Earlier this year, Italian fertility doctor Severino Antinori and U.S. researcher Panos Zavos announced plans to clone humans. They said hundreds of couples had volunteered for controversial procedure.

The announcement was criticized by officials in several countries, and Italian authorities threatened to ban Antinori from practicing medicine if he goes ahead with the experiment.

Another organization, Clonaid, moved its research into human cloning outside of the United States after being investigated by the federal government.

Clonaid was founded by members of a religion called the Raelian movement, which believes extraterrestrial scientists created life on Earth and that cloning is a way of achieving eternal life.

The Food and Drug Administration investigated the company after its research director, Brigitte Boisselier, told a congressional hearing the company wanted to clone a human in the United States.

Details of human hybrid clone revealed

BBC | June 18, 1999

The embryo clone: A collection of stem cells produced using nuclear transfer
Details of the first hybrid human embryo clone have been released.

The watershed achievement in biotechnology actually happened last November, but more information was revealed on Thursday. It was achieved using a cell from a man's leg and a cow's egg.

The scientists who created the clone see it as a significant step forward in the search for a way of producing human stem cells.

These are "master" cells that can develop into any type of cell - skin, bone, blood, etc. They are believed to have the potential to provide perfect-match tissue for transplantation and the treatment of diseases such as Parkinson's.

Cloning questions

But this development will also see a significant heightening of the debate over the ethics of human cloning and, indeed, what it means to be a human.

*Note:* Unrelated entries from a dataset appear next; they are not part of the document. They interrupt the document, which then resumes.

/-- The entry holds the source of the message, its valid bytes less 1 and its tag, beside its data (R346). -/
theorem messageDelivered_enqueues {a b : Nat} {s : State} {m : Msg} {x : RQueue} {k : Nat}
    (hm : s.grid.msgs.find? (fun m => m.src = a && m.dst = b) = some m) (hclear : pathClear s a b m.id = true) (ha : a < 512)
    (hlen : m.len ≤ 64) (hx : x = queueOf (s.core b) m.q) (hk : k = (x.head + x.count) % x.depth) :
    Answers (.messageDelivered a b) s fun t =>
      t.core b = { s.core b with
        ls := putList 0 (putList 0 (s.core b).ls (x.base + 64 * k) (leBytes 64 m.data.toNat)) (x.meta_ + 8 * k)
                (leBytes 8 (a + (m.len - 1) * 512 + m.tag.toNat * 65536)),
        queues := put emptyQueue (s.core b).queues m.q { x with count := x.count + 1 } } ∧
      t.grid = { s.grid with msgs := s.grid.msgs.erase m } ∧ (∀ j, j ≠ b → t.core j = s.core j) ∧
      (counting s = true → ∀ r : CredRow, r = look {} s.ledgers.cred (b / 64) →
        look {} t.ledgers.cred (b / 64) = { r with inFlight := r.inFlight - 1, queued := r.queued + 1 }) := by
  obtain ⟨u, hexec, hgrid, hcore, hledgers, hcount⟩ := exec_messageDelivered hm hclear
  have hends := List.find?_some hm
  simp only [Bool.and_eq_true, decide_eq_true_eq] at hends
  obtain ⟨rfl, -⟩ := hends
  refine ⟨_, hexec, ?_, by rw [modCred_grid, hgrid], fun j hj => by rw [modCred_core, hcore, if_neg hj], ?_⟩
  · rw [modCred_core, hcore, if_pos rfl, ← metaOf_msgHeader ha hlen, hk, hx]
    rfl
  · rintro hs r rfl
    rw [modCred_row (hcount.trans hs), hledgers]

/-! ### Credits (R348, R349, R370) -/

/-- Credits of a command that has ended are discarded (R370). -/
theorem creditArrives_ended {s : State} {p : CredPkt} (hlive : p.live = false) : creditArrives s p = s := by
  simp [creditArrives, hlive]

/-- Live credits whose sender is not lost come to its hands, and go from RETURNING to SENDER_HELD (R348, R349). -/
theorem creditArrives_live {s : State} {p : CredPkt} (hlive : p.live = true) (hlost : (s.core p.sender).st ≠ .lost)
    (hs : counting s = true) :
    heldCred (creditArrives s p) p.sender p.rcv p.q = heldCred s p.sender p.rcv p.q + p.n ∧ (creditArrives s p).cores = s.cores ∧
    ∀ r : CredRow, r = look {} s.ledgers.cred (p.rcv / 64) →
      look {} (creditArrives s p).ledgers.cred (p.rcv / 64) =
        { r with returning := r.returning - p.n, senderHeld := r.senderHeld + p.n } := by
  have h : creditArrives s p = modCred (setCred s p.sender p.rcv p.q (heldCred s p.sender p.rcv p.q + p.n)) (p.rcv / 64)
      (fun r => { r with returning := r.returning - p.n, senderHeld := r.senderHeld + p.n }) := by
    simp [creditArrives, hlive, hlost]
  rw [h]
  refine ⟨by simp [heldCred, setCred], by rw [modCred_cores]; rfl, ?_⟩
  rintro r rfl
  exact modCred_row (s := setCred s _ _ _ _) hs _ _

theorem creditArrives_grid (s : State) (p : CredPkt) :
    (creditArrives s p).grid = { s.grid with credits := (creditArrives s p).grid.credits } := by
  unfold creditArrives
  split
  · rfl
  · rw [modCred_grid]; rfl

/-- The arrivals of credits, each with the packets of its kind. -/
def IsArrival (e : Nat → Nat → Nat → Instr) (l : State → List CredPkt) : Prop :=
  (e = Instr.creditGrantArrival ∧ l = fun s => s.grid.grants) ∨ (e = Instr.creditReturnArrival ∧ l = fun s => s.grid.returns)

/-- An arrival takes its packet off the mesh, and its credits arrive. -/
theorem exec_arrival {e : Nat → Nat → Nat → Instr} {l : State → List CredPkt} (h : IsArrival e l) {rcv q n : Nat} {s : State}
    {p : CredPkt} (hp : (l s).find? (fun p => p.rcv = rcv && p.q = q && p.sender = n) = some p)
    (hclear : pathClear s rcv n p.id = true) :
    ∃ u, exec (e rcv q n) s = .next (creditArrives u p) ∧ l (creditArrives u p) = (l s).erase p ∧
      u.grid.credits = s.grid.credits ∧ u.cores = s.cores ∧ u.ledgers = s.ledgers ∧ counting u = counting s := by
  obtain ⟨rfl, rfl⟩ | ⟨rfl, rfl⟩ := h
  · have hx : exec (.creditGrantArrival rcv q n) s = execCreditGrantArrival rcv q n s := rfl
    simp only [hx, execCreditGrantArrival, hp, hclear]
    exact ⟨_, rfl, by rw [creditArrives_grid], rfl, rfl, rfl, rfl⟩
  · have hx : exec (.creditReturnArrival rcv q n) s = execCreditReturnArrival rcv q n s := rfl
    simp only [hx, execCreditReturnArrival, hp, hclear]
    exact ⟨_, rfl, by rw [creditArrives_grid], rfl, rfl, rfl, rfl⟩

theorem arrival_reaches_or_is_discarded {e : Nat → Nat → Nat → Instr} {l : State → List CredPkt} (h : IsArrival e l) {rcv q n : Nat}
    {s : State} {p : CredPkt} (hp : (l s).find? (fun p => p.rcv = rcv && p.q = q && p.sender = n) = some p)
    (hclear : pathClear s rcv n p.id = true) :
    (p.live = true → (s.core n).st ≠ .lost → counting s = true → Answers (e rcv q n) s fun t =>
      heldCred t n rcv q = heldCred s n rcv q + p.n ∧ l t = (l s).erase p ∧ t.cores = s.cores ∧
      ∀ r : CredRow, r = look {} s.ledgers.cred (rcv / 64) →
        look {} t.ledgers.cred (rcv / 64) = { r with returning := r.returning - p.n, senderHeld := r.senderHeld + p.n }) ∧
    (p.live = false → Answers (e rcv q n) s fun t =>
      l t = (l s).erase p ∧ t.grid.credits = s.grid.credits ∧ t.ledgers = s.ledgers ∧ t.cores = s.cores) := by
  obtain ⟨u, hexec, hlist, hcredits, hcores, hledgers, hcount⟩ := exec_arrival h hp hclear
  refine ⟨fun hlive hlost hs => ?_, fun hlive => ⟨_, hexec, hlist, ?_⟩⟩
  · have hnames := List.find?_some hp
    simp only [Bool.and_eq_true, decide_eq_true_eq] at hnames
    obtain ⟨⟨rfl, rfl⟩, rfl⟩ := hnames
    have hcore : u.core p.sender = s.core p.sender := by rw [State.core, hcores]; rfl
    obtain ⟨hheld, hkept, hrow⟩ := creditArrives_live hlive (by rwa [hcore]) (hcount.trans hs)
    refine ⟨_, hexec, ?_, hlist, hkept.trans hcores, fun r hr => hrow r (by rw [hr, hledgers])⟩
    rw [hheld, heldCred, hcredits]
    rfl
  · rw [creditArrives_ended hlive]
    exact ⟨hcredits, hledgers, hcores⟩

/-! ### Tallies (R351 to R355) -/

/-- A core after the wake of tally `y` at value `v`: its wait on the tally ends where `v` reaches the threshold (R353). -/
def woken (v : Word) (y : Nat) (x : CoreSt) : CoreSt :=
  if x.wait.any (fun w => w.1 = y && reached v w.2) then { x with wait := none } else x

/-- What the wake of tally `y` does to core `n`. -/
def wakeCore (y : Nat) (s : State) (n : Nat) : State :=
  match (s.core n).wait with
  | some w => if w.1 = y && reached (tallyVal s y) w.2 then s.modCore n (fun x => { x with wait := none }) else s
  | none => s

Advanced Cell Technology (ACT), a leading, private biotechnology company, made the first human embryo clone and let it develop for twelve days before destroying it. In a normal pregnancy, an embryo implants into the womb wall after 14 days.

Dr Robert Lanza, ACT's director of tissue engineering, told the Daily Mail newspaper that the embryo could not be seen as a person before 14 days. The company said it had released news of the discovery to try to allay fears over the artificial conception of life.

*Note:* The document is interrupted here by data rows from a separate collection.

/-- Layout of a resident operand (R137). -/
inductive Layout where
  | km | mk
  deriving DecidableEq, Repr

/-- Register count of ITER (R103). -/
inductive IterCount where
  | one | two | three
  deriving DecidableEq, Repr

/-- Atomic operations (R46, R239). -/
inductive AmoOp where
  | add | min | max | minu | maxu | and | or | xor | swap | fadd | fmin | fmax | badd | bmin | bmax
  deriving DecidableEq, Repr

/-- FP type of RDX (R310). -/
inductive RdxTy where
  | f32 | bf16
  deriving DecidableEq, Repr

/-- The kind of a memory access, as the page check and the fault message name it (R188, R201). -/
inductive Access where
  | read | write | atomic | fetch | sector | claim | engine
  deriving DecidableEq, Repr

/-- What root logic found in a line (R305). -/
inductive EccEvent where
  | clean
  | corrected (symbols : Nat)
  | uncorrectable
  | directory
  deriving DecidableEq, Repr

/-- Where a host's access goes (R334, R335): an offset in the register window or in the memory window of a function. -/
inductive BarOffset where
  | bar0 (offset : Nat)
  | bar2 (offset : Nat)
  deriving DecidableEq, Repr

/-- The class that a page is to have and whether it is to be tolerant of errors (R187, R237). -/
structure PageKind where
  cls : BitVec 2
  tol : Bool
  deriving DecidableEq, Repr

/-- A register message on its way (R214, R221): the target slot and register, the value, the TOPX and service bits it
carries, and the slot that sent it. `notice` marks a refusal notice (R222). -/
structure RegMsg where
  core : Nat
  slot : Nat
  reg : Nat
  value : W64
  topx : Bool
  svc : Bool
  srcCore : Nat
  srcSlot : Nat
  notice : Bool
  /-- id of the thread that sent it, which no flit carries: what a FENCE of the thread waits for (R273) -/
  tid : BitVec 64 := 0
  deriving DecidableEq, Repr

/-- A request for a reassembly slot and a pool slot (R225, R226): the slot that migrates and the target cluster
(16 × die + cluster). -/
structure XferReq where
  srcCore : Nat
  srcSlot : Nat
  dest : Nat
  deriving DecidableEq, Repr

/-- Operands: INT-R operands (R92). -/
structure IntR where
  stall : BitVec 3
  d : Dst
  a : Src
  b : Src
  w : WTy
  deriving DecidableEq, Repr

/-- Operands: INT-I operands (R92): A may be `imm`. -/
structure IntI where
  stall : BitVec 3
  d : Dst
  a : Src
  w : WTy
  zx : Bool
  imm : BitVec 32
  deriving DecidableEq, Repr

/-- Operands: unary BIT operands (R94). -/
structure BitU where
  stall : BitVec 3
  d : Dst
  a : Src
  w : IntTy
  deriving DecidableEq, Repr

/-- Operands: BEXT and BINS operands (R94). -/
structure BitT where
  stall : BitVec 3
  d : Dst
  a : Src
  b : Src
  c : Src
  w : IntTy
  deriving DecidableEq, Repr

/-- Operands: CMP operands (R95). -/
structure CmpR where
  stall : BitVec 3
  d : Dst
  a : Src
  b : Src
  w : IntTy
  deriving DecidableEq, Repr

/-- Operands: SEL operands (R95). -/
structure SelR where
  stall : BitVec 3
  d : Dst
  a : Src
  b : Src
  c : Src
  deriving DecidableEq, Repr

/-- Operands: LI operands (R96). -/
structure LiI where
  stall : BitVec 3
  d : Dst
  zx : Bool
  imm : BitVec 32
  deriving DecidableEq, Repr

/-- Operands: LIH operands (R96): A may be `imm`. -/
structure LihI where
  stall : BitVec 3
  d : Dst
  a : Src
  imm : BitVec 32
  deriving DecidableEq, Repr

/-- Operands: LEA operands (R97). -/
structure LeaM where
  stall : BitVec 3
  d : Dst
  a : Src
  b : Src
  sh : BitVec 3
  off : BitVec 24
  deriving DecidableEq, Repr

/-- Operands: skip operands (R98). -/
structure SkipC where
  stall : BitVec 3
  a : Src
  cnt : BitVec 32
  deriving DecidableEq, Repr

/-- Operands: BR and CALL (R99). -/
structure JmpC where
  stall : BitVec 3
  disp : BitVec 32
  deriving DecidableEq, Repr

/-- Operands: BRZ and BRNZ (R99). -/
structure JmpA where
  stall : BitVec 3
  a : Src
  disp : BitVec 32
  deriving DecidableEq, Repr

/-- Operands: CALLR, JMPR and NEST (R99, R101). -/
structure UnC where
  stall : BitVec 3
  a : Src
  deriving DecidableEq, Repr

/-- Operands: RET (R99). -/
structure BareC where
  stall : BitVec 3
  deriving DecidableEq, Repr

/-- Operands: ITER (R103): first register `d`, register count `cnt`. -/
structure IterC where
  stall : BitVec 3
  d : Fin 24
  cnt : IterCount
  disp : BitVec 32
  deriving DecidableEq, Repr

/-- Operands: a word with no operand (R105, R113). -/
structure BareI where
  stall : BitVec 3
  deriving DecidableEq, Repr

/-- Operands: STALLN and PARK (R105). -/
structure CountI where
  stall : BitVec 3
  n : BitVec 32
  deriving DecidableEq, Repr

/-- Operands: two-source scalar FP (R107). -/
structure Fp2 where
  stall : BitVec 3
  d : Dst
  a : Src
  b : Src
  ty : FpTy
  rm : Rm
  ftz : Bool
  deriving DecidableEq, Repr

/-- Operands: one-source scalar FP (R107). -/
structure Fp1 where
  stall : BitVec 3
  d : Dst
  a : Src
  ty : FpTy
  rm : Rm
  ftz : Bool
  deriving DecidableEq, Repr

/-- Operands: two-source scalar FP without a rounding mode: FMIN, FMAX and compares (R107, R108). -/
structure Fp2n where
  stall : BitVec 3
  d : Dst
  a : Src
  b : Src
  ty : FpTy
  ftz : Bool
  deriving DecidableEq, Repr

/-- Operands: FCLASS (R108). -/
structure Fp1n where
  stall : BitVec 3
  d : Dst
  a : Src
  ty : FpTy
  ftz : Bool
  deriving DecidableEq, Repr

/-- Operands: three-source scalar FP (R107). -/
structure Fp3 where
  stall : BitVec 3
  d : Dst
  a : Src
  b : Src
  c : Src
  ty : FpTy
  rm : Rm
  ftz : Bool
  deriving DecidableEq, Repr

/-- Operands: FCVT (R109). -/
structure ConvR where
  stall : BitVec 3
  d : Dst
  a : Src
  dk : Kind
  sk : Kind
  rm : Rm
  ftz : Bool
  fmt : Fin 8
  deriving DecidableEq, Repr

/-- Operands: VCVT (R130): the mask stands in field B. -/
structure ConvV where
  stall : BitVec 3
  d : VReg
  a : VReg
  k : Src
  dk : Kind
  sk : Kind
  rm : Rm
  ftz : Bool
  fmt : Fin 8
  deriving DecidableEq, Repr

/-- Operands: SYSRD (R110). -/
structure SysrdI where
  stall : BitVec 3
  d : Dst
  reg : BitVec 32
  deriving DecidableEq, Repr

/-- Operands: SYSWR (R110): A may be `imm`. -/
structure SyswrI where
  stall : BitVec 3
  a : Src
  reg : BitVec 32
  deriving DecidableEq, Repr

/-- Operands: TRAP (R112). -/
structure TrapI where
  stall : BitVec 3
  imm : BitVec 32
  deriving DecidableEq, Repr

/-- Operands: TRACE (R114): A may be `imm`. -/
structure TraceI where
  stall : BitVec 3
  a : Src
  tag : BitVec 32
  deriving DecidableEq, Repr

/-- Operands: two-source vector FP (R119). -/
structure V2 where
  stall : BitVec 3
  d : VReg
  a : VReg
  b : VReg
  ty : FpTy
  rm : Rm
  ftz : Bool
  k : Src
  deriving DecidableEq, Repr

/-- Operands: VMIN and VMAX (R119). -/
structure V2n where
  stall : BitVec 3
  d : VReg
  a : VReg
  b : VReg
  ty : FpTy
  ftz : Bool
  k : Src
  deriving DecidableEq, Repr

/-- Operands: one-source vector FP (R119). -/
structure V1 where
  stall : BitVec 3
  d : VReg
  a : VReg
  ty : FpTy
  rm : Rm
  ftz : Bool
  k : Src
  deriving DecidableEq, Repr

/-- Operands: three-source vector FP (R119). -/
structure V3 where
  stall : BitVec 3
  d : VReg
  a : VReg
  b : VReg
  c : VReg
  ty : FpTy
  rm : Rm
  ftz : Bool
  k : Src
  deriving DecidableEq, Repr

/-- Operands: vector integer (R120). -/
structure VI2 where
  stall : BitVec 3
  d : VReg
  a : VReg
  b : VReg
  w : IntTy
  k : Src
  deriving DecidableEq, Repr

It is believed that many more hybrid embryos have been created in the same way and destroyed since November.

No child clones

ACT said it had no intention of attempting to use the human cloning procedure to start a pregnancy - its aim was "therapeutic cloning" not "reproductive cloning", it said.

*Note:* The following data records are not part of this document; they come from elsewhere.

-- ==== Sys2Proof/WellFormed.lean ====
section
/-!
DEFINITION. Well-formedness: the static limits on the fields of a word that its types do not already say (R41, R44, R45,
R47, R55, R103, R238 and the owning rules). The decoder refuses a word that breaks one; by R47 such a word raises ILLEGAL.
-/

namespace Sys2Proof

/-- A source that is not the immediate: code 0x3D is valid only in field A of an I-format word (R41). -/
def Src.notImm : Src → Bool
  | .imm => false
  | _ => true

/-- The destinations a variable-latency word accepts: z, q0 and the named registers (R82). -/
def Dst.isVl : Dst → Bool
  | .push => true
  | .n _ => true
  | .z => true
  | _ => false

/-- Orderings that loads accept: codes 0–5 (R44). -/
def Ord.isLd : Ord → Bool
  | .rlx => true
  | .acq _ => true
  | _ => false

/-- Orderings that stores and RED accept: codes 0 and 6–10 (R44). -/
def Ord.isSt : Ord → Bool
  | .rlx => true
  | .rel _ => true
  | _ => false

/-- Orderings that FENCE accepts: codes 1–15 (R44). -/
def Ord.isFence : Ord → Bool
  | .rlx => false
  | _ => true

/-- Number of registers ITER writes (R103). -/
def IterCount.toNat : IterCount → Nat
  | .one => 1
  | .two => 2
  | .three => 3

/-- Operations that require width .W (R238). -/
def AmoOp.needsW : AmoOp → Bool
  | .fadd | .fmin | .fmax | .badd | .bmin | .bmax => true
  | _ => false

/-- Kinds 64 bits wide (R130). -/
def Kind.is64 : Kind → Bool
  | .f64 | .i64 | .u64 => true
  | _ => false

/-- The limits of a conversion word: not narrow to narrow, and no format register without a narrow kind (R45). -/
def convOk (dk sk : Kind) (fmt : Fin 8) : Bool :=
  !(dk == .nf && sk == .nf) && (dk == .nf || sk == .nf || fmt.val == 0)

/-- Limits of IntR. -/
def IntR.wf (x : IntR) : Bool := x.a.notImm && x.b.notImm

/-- Limits of BitU. -/
def BitU.wf (x : BitU) : Bool := x.a.notImm

/-- Limits of BitT. -/
def BitT.wf (x : BitT) : Bool := x.a.notImm && x.b.notImm && x.c.notImm

/-- Limits of CmpR. -/
def CmpR.wf (x : CmpR) : Bool := x.a.notImm && x.b.notImm

/-- Limits of SelR. -/
def SelR.wf (x : SelR) : Bool := x.a.notImm && x.b.notImm && x.c.notImm

/-- Limits of LeaM. -/
def LeaM.wf (x : LeaM) : Bool := x.a.notImm && x.b.notImm

/-- Limits of SkipC: the count is 1 to 31 (R55). -/
def SkipC.wf (x : SkipC) : Bool := x.a.notImm && decide (1 ≤ x.cnt.toNat ∧ x.cnt.toNat ≤ 31)

/-- Limits of JmpA. -/
def JmpA.wf (x : JmpA) : Bool := x.a.notImm

/-- Limits of UnC. -/
def UnC.wf (x : UnC) : Bool := x.a.notImm

/-- Limits of IterC: D names n0 to n(24 − c) (R103). -/
def IterC.wf (x : IterC) : Bool := decide (x.d.val + x.cnt.toNat ≤ 24)

/-- Limits of Fp2. -/
def Fp2.wf (x : Fp2) : Bool := x.a.notImm && x.b.notImm

/-- Limits of Fp1. -/
def Fp1.wf (x : Fp1) : Bool := x.a.notImm

/-- Limits of Fp2n. -/
def Fp2n.wf (x : Fp2n) : Bool := x.a.notImm && x.b.notImm

/-- Limits of Fp1n. -/
def Fp1n.wf (x : Fp1n) : Bool := x.a.notImm

/-- Limits of Fp3. -/
def Fp3.wf (x : Fp3) : Bool := x.a.notImm && x.b.notImm && x.c.notImm

/-- Limits of ConvR. -/
def ConvR.wf (x : ConvR) : Bool := x.a.notImm && convOk x.dk x.sk x.fmt

/-- Limits of ConvV: no narrow kind against a 64-bit kind (R130). -/
def ConvV.wf (x : ConvV) : Bool := x.k.notImm && convOk x.dk x.sk x.fmt && !((x.dk == .nf && x.sk.is64) || (x.sk == .nf && x.dk.is64))

/-- Limits of V2. -/
def V2.wf (x : V2) : Bool := x.k.notImm

/-- Limits of V2n. -/
def V2n.wf (x : V2n) : Bool := x.k.notImm

/-- Limits of V1. -/
def V1.wf (x : V1) : Bool := x.k.notImm

/-- Limits of V3. -/
def V3.wf (x : V3) : Bool := x.k.notImm

/-- Limits of VI2. -/
def VI2.wf (x : VI2) : Bool := x.k.notImm

/-- Limits of VCmp. -/
def VCmp.wf (x : VCmp) : Bool := x.k.notImm

/-- Limits of VSelR. -/
def VSelR.wf (x : VSelR) : Bool := x.c.notImm && x.k.notImm

/-- Limits of VRedR: only VRED.ADD rounds (R118, R122). -/
def VRedR.wf (x : VRedR) : Bool := x.k.notImm && (x.op == .add || x.rm == .rne)

/-- Limits of VRmaxR. -/
def VRmaxR.wf (x : VRmaxR) : Bool := x.k.notImm

/-- Limits of VScanR. -/
def VScanR.wf (x : VScanR) : Bool := x.k.notImm

/-- Limits of VSplatR. -/
def VSplatR.wf (x : VSplatR) : Bool := x.a.notImm && x.k.notImm

/-- Limits of VLaneR. -/
def VLaneR.wf (x : VLaneR) : Bool := x.b.notImm && x.k.notImm

/-- Limits of VInsR. -/
def VInsR.wf (x : VInsR) : Bool := x.b.notImm && x.c.notImm && x.k.notImm

/-- Limits of VPermR. -/
def VPermR.wf (x : VPermR) : Bool := x.k.notImm

/-- Limits of VRankR. -/
def VRankR.wf (x : VRankR) : Bool := x.k.notImm

/-- Limits of VSelkR. -/
def VSelkR.wf (x : VSelkR) : Bool := x.b.notImm && x.k.notImm

/-- Limits of VldlR. -/
def VldlR.wf (x : VldlR) : Bool := x.a.notImm && x.k.notImm

/-- Limits of VstlR. -/
def VstlR.wf (x : VstlR) : Bool := x.a.notImm && x.k.notImm

/-- Limits of OdefR. -/
def OdefR.wf (x : OdefR) : Bool := x.a.notImm && x.b.notImm && x.c.notImm

/-- Limits of CrdR. -/
def CrdR.wf (x : CrdR) : Bool := x.a.notImm

/-- Limits of CwrR. -/
def CwrR.wf (x : CwrR) : Bool := x.a.notImm

/-- Limits of CldR. -/
def CldR.wf (x : CldR) : Bool := x.a.notImm && x.b.notImm && x.c.notImm

/-- Limits of CqryR. -/
def CqryR.wf (x : CqryR) : Bool := x.d.isVl

/-- Limits of LdM: no .SX at .D (R45). -/
def LdM.wf (x : LdM) : Bool := x.d.isVl && x.a.notImm && x.ord.isLd && !(x.sx && x.w == .d)

/-- Limits of StM. -/
def StM.wf (x : StM) : Bool := x.a.notImm && x.b.notImm && x.ord.isSt

/-- Limits of LdcM. -/
def LdcM.wf (x : LdcM) : Bool := x.d.isVl && x.a.notImm

/-- Limits of StfM. -/
def StfM.wf (x : StfM) : Bool := x.a.notImm && x.b.notImm

/-- Limits of SbindR. -/
def SbindR.wf (x : SbindR) : Bool := x.a.notImm && x.b.notImm && x.c.notImm

/-- Limits of PrefM. -/
def PrefM.wf (x : PrefM) : Bool := x.a.notImm

/-- Limits of RngM. -/
def RngM.wf (x : RngM) : Bool := x.a.notImm && x.b.notImm

/-- Limits of FenceI. -/
def FenceI.wf (x : FenceI) : Bool := x.ord.isFence

/-- Limits of QfI: at least one queue (R275). -/
def QfI.wf (x : QfI) : Bool := x.mask != 0

/-- Limits of VldR. -/
def VldR.wf (x : VldR) : Bool := x.a.notImm && x.ord.isLd && x.k.notImm

/-- Limits of VstR. -/
def VstR.wf (x : VstR) : Bool := x.a.notImm && x.ord.isSt && x.k.notImm

/-- Limits of VldsR. -/
def VldsR.wf (x : VldsR) : Bool := x.a.notImm && x.c.notImm && x.ord.isLd && x.k.notImm

/-- Limits of VstsR. -/
def VstsR.wf (x : VstsR) : Bool := x.a.notImm && x.c.notImm && x.ord.isSt && x.k.notImm

/-- Limits of VgthR. -/
def VgthR.wf (x : VgthR) : Bool := x.a.notImm && x.ord.isLd && x.k.notImm

/-- Limits of VsctR. -/
def VsctR.wf (x : VsctR) : Bool := x.a.notImm && x.ord.isSt && x.k.notImm

/-- Limits of VldbR. -/
def VldbR.wf (x : VldbR) : Bool := x.a.notImm && x.c.notImm && x.ord.isLd && x.k.notImm

/-- Limits of VstbR. -/
def VstbR.wf (x : VstbR) : Bool := x.a.notImm && x.c.notImm && x.ord.isSt && x.k.notImm

/-- Limits of CbdefR. -/
def CbdefR.wf (x : CbdefR) : Bool := x.a.notImm && x.b.notImm && x.c.notImm

/-- Limits of CbdR. -/
def CbdR.wf (x : CbdR) : Bool := x.d.isVl

/-- Limits of AmoR: FP and BF16 operations are .W (R238). -/
def AmoR.wf (x : AmoR) : Bool := x.d.isVl && x.a.notImm && x.b.notImm && (!x.op.needsW || x.w == .w)

/-- Limits of RedR: no SWAP, and FP and BF16 operations are .W (R46, R238). -/
def RedR.wf (x : RedR) : Bool := x.a.notImm && x.b.notImm && x.ord.isSt && (!x.op.needsW || x.w == .w) && x.op != .swap

/-- Limits of CasR. -/
def CasR.wf (x : CasR) : Bool := x.d.isVl && x.a.notImm && x.b.notImm && x.c.notImm

/-- Limits of LrwR. -/
def LrwR.wf (x : LrwR) : Bool := x.d.isVl && x.a.notImm && x.ord.isLd

/-- Limits of SchR. -/
def SchR.wf (x : SchR) : Bool := x.d.isVl && x.a.notImm && x.b.notImm

/-- Limits of RrelR. -/
def RrelR.wf (x : RrelR) : Bool := x.a.notImm

/-- Limits of DlA. -/
def DlA.wf (x : DlA) : Bool := x.d.isVl && x.a.notImm

/-- Limits of AB. -/
def AB.wf (x : AB) : Bool := x.a.notImm && x.b.notImm

/-- Limits of UnR. -/
def UnR.wf (x : UnR) : Bool := x.a.notImm

/-- Limits of SendR. -/
def SendR.wf (x : SendR) : Bool := x.a.notImm && x.b.notImm

/-- Limits of MpeekR. -/
def MpeekR.wf (x : MpeekR) : Bool := x.d.isVl

/-- Limits of DlR. -/
def DlR.wf (x : DlR) : Bool := x.d.isVl

/-- Limits of MigC. -/
def MigC.wf (x : MigC) : Bool := x.a.notImm

/-- Limits of HomeC. -/
def HomeC.wf (x : HomeC) : Bool := x.d.isVl && x.a.notImm

/-- Limits of CpyR. -/
def CpyR.wf (x : CpyR) : Bool := x.a.notImm && x.b.notImm

/-- Limits of CpylR. -/
def CpylR.wf (x : CpylR) : Bool := x.a.notImm && x.b.notImm && x.c.notImm

/-- Limits of EqryR. -/
def EqryR.wf (x : EqryR) : Bool := x.d.isVl

/-- Limits of RdxR. -/
def RdxR.wf (x : RdxR) : Bool := x.a.notImm && x.b.notImm

/-- Limits of ABC. -/
def ABC.wf (x : ABC) : Bool := x.a.notImm && x.b.notImm && x.c.notImm

/-- Limits of HnewR. -/
def HnewR.wf (x : HnewR) : Bool := x.d.isVl && x.a.notImm && x.b.notImm

/-- Limits of HldM: no .SX at .D (R322). -/
def HldM.wf (x : HldM) : Bool := x.d.isVl && x.a.notImm && !(x.sx && x.w == .d)

/-- Limits of HstM. -/
def HstM.wf (x : HstM) : Bool := x.a.notImm && x.b.notImm

/-- Limits of BaddqR. -/
def BaddqR.wf (x : BaddqR) : Bool := x.a.notImm && x.b.notImm && x.c.notImm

Lord Robert Winston, a British fertility expert, said the research was "totally ethical".

But opponents said the development of the technology made the eventual birth of a human clone inevitable. This, they said, would have profound implications for the nature of family relationships, the law and health.

The technology used to create the clone was very similar to that used to make Dolly the sheep clone. Over 200 embryos were used before Dolly finally appeared, showing that cloning is not a well-understood or easy-to-perform technique.

It is believed ACT used a cow's egg. This had its DNA removed and replaced with human DNA. The new cell was then chemically persuaded to behave like a new embryo and start dividing. This is how ACT hope to cultivate stem cells.

But Dr Maisam Mitalipova, a pioneer of this human-cow type of cloning, told the Daily Mail: "We didn't get good quality embryos and so they may not get good quality stem cells."

Another US company, Geron, is also reported to be attempting to make human embryo clones for therapeutic purposes.

It recently bought all the shares in Roslin Bio-Med, a company set up to commercialise the cloning expertise of the Roslin Institute, Scotland, where Dolly the sheep was created.

Geron has not publicly stated whether its attempts have been successful and it may be that ACT achieved the feat first.